COMBINE-lab / radtk

Various tools for working with RAD files
BSD 3-Clause "New" or "Revised" License
1 stars 0 forks source link

subsampling and spliting rad file #7

Open wangjiawen2013 opened 4 months ago

wangjiawen2013 commented 4 months ago

it will be useful to support subsampling and spliting rad files with radtk.

rob-p commented 4 months ago

The splitting operation is pretty clear to me, but can you elaborate a bit more about what you’d expect from a subsampling command? For example, what would the parameters be, what would the expected input and output be?

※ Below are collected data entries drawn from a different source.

/-- When the clock moves on, no event, no cell operation and no wait of the cycle is left, and the core cycle is the new one.
The operations of a cycle that differ in their step or their place in it are applied lower step first, within a step in
ascending key, each on what those before it left, in whatever order they came; so of two on one cell, the one of the lower step
acts first and the other sees its result. The step of an operation and its place in the step follow its source: the rachis 3 by
stage and line, lanes and engines 4 by UNIT code, tillers 5 by logical slot, firmware before DMA, links 6 by number, the host's
aperture 7 by channel; a context loss has step 1 and a host APPLY step 2. A host APPLY of a LIVE counter and a signal of a
tiller in one cycle leave the applied value with the increment added, in either order of arrival. One signal to a LIVE counter
that does not take it below 0 adds its increment modulo 2^48, and every other cell stands. (From spec/13_synchronisation.md
R321, spec/13_synchronisation.md R309, spec/17_multi_device.md R400.) -/
def Obligations.CycleEndsInTheOrderOfItsSteps : Prop :=
  (∀ (c : Nat) (p : Published) (b : Block), b.pwr.ccy < c →
    (clockTo c (p, b)).2.raised = [] ∧ (clockTo c (p, b)).2.now.ops = [] ∧ (clockTo c (p, b)).2.now.waits = [] ∧
    (clockTo c (p, b)).2.pwr.ccy = c) ∧
  (∀ (b : Block) (l l' : List CellOp), l.Perm l' → l.Pairwise (fun o o' => opLt o o' = true ∨ opLt o' o = true) →
    applyOps { b with now := { b.now with ops := l } } = applyOps { b with now := { b.now with ops := l' } }) ∧
  (∀ (b : Block) (l : List CellOp), b.now.ops.Perm l →
    l.Pairwise (fun o o' => o.step < o'.step ∨ (o.step = o'.step ∧ (o.k1 < o'.k1 ∨ (o.k1 = o'.k1 ∧ o.k2 < o'.k2)))) →
    ∀ k, cell (applyOps b) k = cell (l.foldl applyOp { b with now := { b.now with ops := [] } }) k) ∧
  (∀ (b : Block) (id k2 : Nat), opKeys b 0 id k2 = (3, id, k2) ∧ opKeys b 1 id k2 = (4, id, 0) ∧
    opKeys b 2 id k2 = (5, id, 0) ∧ opKeys b 3 id k2 = (5, id, 1 + k2) ∧ opKeys b 4 id k2 = (6, b.now.via, 0) ∧
    opKeys b 5 id k2 = (7, b.now.via, 0) ∧ (loseCtx b id).now.ops = b.now.ops ++ [⟨1, id, 0, 5, 0, 0, .lose id⟩] ∧
    (cellOk (windowCell b) = true → ∃ o, (cellApply b).now.ops = b.now.ops ++ [o] ∧ o.step = 2 ∧ o.act = .put (windowCell b) ∧
      o.cell = (rg b Reg.SYNC_CELL_ADDR).fld 11 0)) ∧
  (∀ (b : Block) (o o' : CellOp) (x : Cell) (inc : Int), b.now.ops = [o, o'] ∨ b.now.ops = [o', o] → o.step = 2 → o'.step = 5 →
    o.cell = o'.cell → o.act = .put x → o'.act = .signal inc → x.state = .live → x.kind = .counter → 0 ≤ (x.val : Int) + inc →
    (cell (applyOps b) o.cell).val = wrapN 48 ((x.val : Int) + inc)) ∧
  (∀ (b : Block) (o : CellOp) (inc : Int), b.now.ops = [o] → o.act = .signal inc → (cell b o.cell).state = .live →
    (cell b o.cell).kind = .counter → 0 ≤ ((cell b o.cell).val : Int) + inc →
    (cell (applyOps b) o.cell).val = wrapN 48 (((cell b o.cell).val : Int) + inc) ∧
    ∀ k, k ≠ o.cell → cell (applyOps b) k = cell b k)

/-! ## Reset, clocks and power (spec/22) -/

/-- PORST low for 1 us, and a rail that has fallen below its reset level, answer a next state in which the queue stands, every
register has its reset value, in its own domain and in force (after a supply reset PWR_RESET_CAUSE names the rail, and where
PORST_N is not low LNK_SYS shows the straps), no memory byte is listed (that memories are cleared is log entry 2), no tiller,
lane, port, chain, list, cell or invocation holds anything, the links and the host port are as at first, the event ring is
empty with SEQ 0, and SAFE_N is not high; it is high impedance after rail 1 or 4 has fallen. A write of RESET = 1 with KEY 0x5A,
and the debug port's reset instruction, answer a next state in which the dip counters and PWR_DIP_LAST stand, PWR_RESET_CAUSE
has the bit of this reset added, CLK_STATUS keeps its lock bits, the straps have been sampled into LNK_SYS (when they are is
log entry 11), every other register has its reset value, and no memory byte is listed; a write with another KEY or with RESET =
0 changes nothing. (From spec/22_power_clocks_reset.md R498, spec/22_power_clocks_reset.md R503, spec/24_register_summary.md
R526, spec/23_package_and_pins.md R521, spec/23_package_and_pins.md R524, spec/17_multi_device.md R387.) -/
def Obligations.ResetsLeaveTheResetValues : Prop :=
  ∀ (c rail n : Nat) (w : Word) (s : State),
    (rail < 8 →
      (∃ t, exec (.porst c) s = .next t ∧ t.pending = s.pending ∧ t.blk.mems = Mems.init ∧ t.blk.regs.force = [] ∧
        t.blk.tlr = [] ∧ t.blk.lanes = [] ∧ t.blk.ports = [] ∧ t.blk.chains = [] ∧ t.blk.lists = [] ∧ t.blk.sync.cells = [] ∧
        t.blk.seq = Seq.init ∧ t.blk.links = Links.init ∧ t.blk.host = HostSt.init ∧
        t.blk.pwr.core = false ∧ t.blk.pwr.held = true ∧
        t.pub.ring = [] ∧ t.pub.seq = 0 ∧ t.pub.safeN ≠ .high ∧ ∀ a, rg t.blk a = regReset a) ∧
      (∃ t, exec (.supplyReset c ⟨rail, n⟩) s = .next t ∧ t.pending = s.pending ∧ t.blk.mems = Mems.init ∧
        t.blk.regs.force = [] ∧ t.blk.tlr = [] ∧ t.blk.lanes = [] ∧ t.blk.ports = [] ∧ t.blk.chains = [] ∧ t.blk.lists = [] ∧
        t.blk.sync.cells = [] ∧ t.blk.seq = Seq.init ∧ t.blk.links = Links.init ∧ t.blk.host = HostSt.init ∧
        t.blk.pwr.core = false ∧ t.blk.pwr.held = s.blk.pwr.held ∧ t.pub.ring = [] ∧ t.pub.seq = 0 ∧
        t.pub.safeN = (if rail = 1 ∨ rail = 4 then .z else .low) ∧
        rg t.blk Reg.PWR_RESET_CAUSE = wd (rail * 256 + 2) ∧
        (s.blk.pwr.held = false → t.blk.pwr.devid = n % 64 ∧ (rg t.blk Reg.LNK_SYS).fld 5 0 = n % 64 ∧
          ((rg t.blk Reg.LNK_SYS).bit 15 = true ↔ n % 64 = 0)) ∧
        (s.blk.pwr.held = true → rg t.blk Reg.LNK_SYS = regReset Reg.LNK_SYS) ∧
        ∀ a, a ≠ Reg.PWR_RESET_CAUSE → a ≠ Reg.LNK_SYS → rg t.blk a = regReset a)) ∧
    (∀ o k, ((o = exec (.warmReset c ⟨w, n⟩) s ∧ w.bit 0 = true ∧ w.fld 31 24 = 0x5A ∧ k = 4) ∨
        (o = exec (.debugReset ⟨c, n⟩) s ∧ k = 8)) →
      ∃ t, o = .next t ∧ t.pending = s.pending ∧ t.blk.mems = Mems.init ∧ t.blk.pwr.core = false ∧
        t.pub.ring = [] ∧ t.pub.seq = 0 ∧
        (∀ a, a ∈ [Reg.PWR_CNT_DIP, Reg.PWR_CNT_DIP_ESC, Reg.PWR_DIP_LAST_LO, Reg.PWR_DIP_LAST_HI] →
          rg t.blk a = rg s.blk a) ∧
        rg t.blk Reg.PWR_RESET_CAUSE = rg s.blk Reg.PWR_RESET_CAUSE ||| wd k ∧
        rg t.blk Reg.CLK_STATUS = rg s.blk Reg.CLK_STATUS &&& 0x3F#32 ∧
        t.blk.pwr.devid = n % 64 ∧ (rg t.blk Reg.LNK_SYS).fld 5 0 = n % 64 ∧
        ((rg t.blk Reg.LNK_SYS).bit 15 = true ↔ n % 64 = 0) ∧
        ∀ a, a ∉ [Reg.PWR_CNT_DIP, Reg.PWR_CNT_DIP_ESC, Reg.PWR_DIP_LAST_LO, Reg.PWR_DIP_LAST_HI, Reg.PWR_RESET_CAUSE,
            Reg.CLK_STATUS, Reg.LNK_SYS] → a ∉ settleRegs → rg t.blk a = regReset a) ∧
    (¬(w.bit 0 = true ∧ w.fld 31 24 = 0x5A) →
      ∃ t, exec (.warmReset c ⟨w, n⟩) s = .next t ∧ t.pending = s.pending ∧ Keeps [] [] (s.asFound c) t.blk)

/-- The rising edge of PORST_N ends the held state, samples SYS_DEVID into LNK_SYS.DEV and its mirror copy and sets
PWR_RESET_CAUSE bit 0; the rails are then up (log entry 83). The alignment pulse, once after a reset that PORST_N no longer holds, makes CCY read 0, runs the core clock and sets every lock
bit and ALIGNED, and a second one changes nothing; the loss of a core PLL (0 to 4) clears its lock bit, stops the core clock
and sends a request of cause CORE_CLK; the loss of Chombe's PLL (5) clears its bit, sets the ring-oscillator bit and sends a
request of cause CHOMBE, and the core clock runs on; the loss of REFCLK (6) is the loss of every PLL; the host port becomes
ready. Nothing else changes. (From spec/22_power_clocks_reset.md R496, spec/22_power_clocks_reset.md R497,
spec/22_power_clocks_reset.md R499, spec/22_power_clocks_reset.md R500, spec/17_multi_device.md R387.) -/
def Obligations.ClocksStartAndStop : Prop :=
  ∀ (c n : Nat) (s : State),
    (∃ t, exec (.porstNRise c n) s = .next t ∧ t.pending = s.pending ∧ t.blk.pwr.held = false ∧ t.blk.pwr.devid = n % 64 ∧
      mir t.blk Reg.LNK_SYS = rg t.blk Reg.LNK_SYS ∧
      (rg t.blk Reg.LNK_SYS).fld 5 0 = n % 64 ∧ ((rg t.blk Reg.LNK_SYS).bit 15 = true ↔ n % 64 = 0) ∧
      (rg t.blk Reg.PWR_RESET_CAUSE).bit 0 = true ∧
      t.blk.pwr.unmarked = { (s.asFound c).pwr.unmarked with held := false, devid := n % 64, straps := n % 64, low := none } ∧
      Keeps [.pwr, .mirror] [Reg.LNK_SYS, Reg.PWR_RESET_CAUSE] (s.asFound c) t.blk) ∧
    ((rg (s.asFound c) Reg.CLK_STATUS).bit 7 = false → (s.asFound c).pwr.held = false →
      ∃ t, exec (.alignmentPulse c) s = .next t ∧ t.pending = s.pending ∧
      t.blk.pwr.unmarked = { (s.asFound c).pwr.unmarked with ccy := 0, core := true, low := none } ∧
      t.blk.safe = { (s.asFound c).safe with clkSeen := true } ∧
      rg t.blk Reg.CLK_STATUS = rg (s.asFound c) Reg.CLK_STATUS ||| 0xBF#32 ∧
      Keeps [.pwr, .safe] [Reg.CLK_STATUS] (s.asFound c) t.blk) ∧
    ((rg (s.asFound c) Reg.CLK_STATUS).bit 7 = true ∨ (s.asFound c).pwr.held = true →
      ∃ t, exec (.alignmentPulse c) s = .next t ∧ t.pending = s.pending ∧ Keeps [] [] (s.asFound c) t.blk) ∧
    (n < 5 → ∃ t, exec (.pllLockLoss c n) s = .next t ∧ t.pending = s.pending ∧
      t.blk.pwr.unmarked = { (s.asFound c).pwr.unmarked with core := false } ∧
      rg t.blk Reg.CLK_STATUS = rg (s.asFound c) Reg.CLK_STATUS &&& ~~~ (wd (2 ^ n)) ∧
      t.blk.safe = { (s.asFound c).safe with req := (s.asFound c).safe.req ++ [(11, 0)], clkSeen := false } ∧
      Keeps [.pwr, .safe] [Reg.CLK_STATUS] (s.asFound c) t.blk) ∧
    (∃ t, exec (.pllLockLoss c 6) s = .next t ∧ t.pending = s.pending ∧
      t.blk.pwr.unmarked = { (s.asFound c).pwr.unmarked with core := false } ∧
      rg t.blk Reg.CLK_STATUS = (rg (s.asFound c) Reg.CLK_STATUS &&& ~~~ 0x3F#32) ||| 0x40#32 ∧
      t.blk.safe = { (s.asFound c).safe with
        req := (s.asFound c).safe.req ++ [(10, 0)] ++ [(11, 0)], clkSeen := false } ∧
      Keeps [.pwr, .safe] [Reg.CLK_STATUS] (s.asFound c) t.blk) ∧
    (∃ t, exec (.pllLockLoss c 5) s = .next t ∧ t.pending = s.pending ∧ 
      rg t.blk Reg.CLK_STATUS = (rg (s.asFound c) Reg.CLK_STATUS &&& ~~~ 0x20#32) ||| 0x40#32 ∧
      t.blk.safe = { (s.asFound c).safe with req := (s.asFound c).safe.req ++ [(10, 0)] } ∧
      Keeps [.safe] [Reg.CLK_STATUS] (s.asFound c) t.blk) ∧
    (∃ t, exec (.hostPortReady c) s = .next t ∧ t.pending = s.pending ∧
      t.blk.pwr.unmarked = { (s.asFound c).pwr.unmarked with port := true } ∧ Keeps [.pwr] [] (s.asFound c) t.blk)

wangjiawen2013 commented 4 months ago

You can make it by imitating samtools. Please refer to this post: https://www.biostars.org/p/76791/ https://bioinformatics.stackexchange.com/questions/402/how-can-i-downsample-a-bam-file-while-keeping-both-reads-in-pairs The input is a rad and the output is a smaller rad file subsampled randomly from the origin rad. It's better to set all the parameters the same as samtools for users from samtools to use it seamlessly.

rob-p commented 4 months ago

I now have a prototype implementation of split on the dev branch. I will probably polish this a bit and cut another release, and then start working on sampling afterward.

wangjiawen2013 commented 4 months ago

Looking forward to it!

rob-p commented 4 months ago

Hi @wangjiawen2013,

Great. I just cut the release of 0.2.0 with the split command. I’ll ping back here again when I have an implementation of sampling.

Best, Rob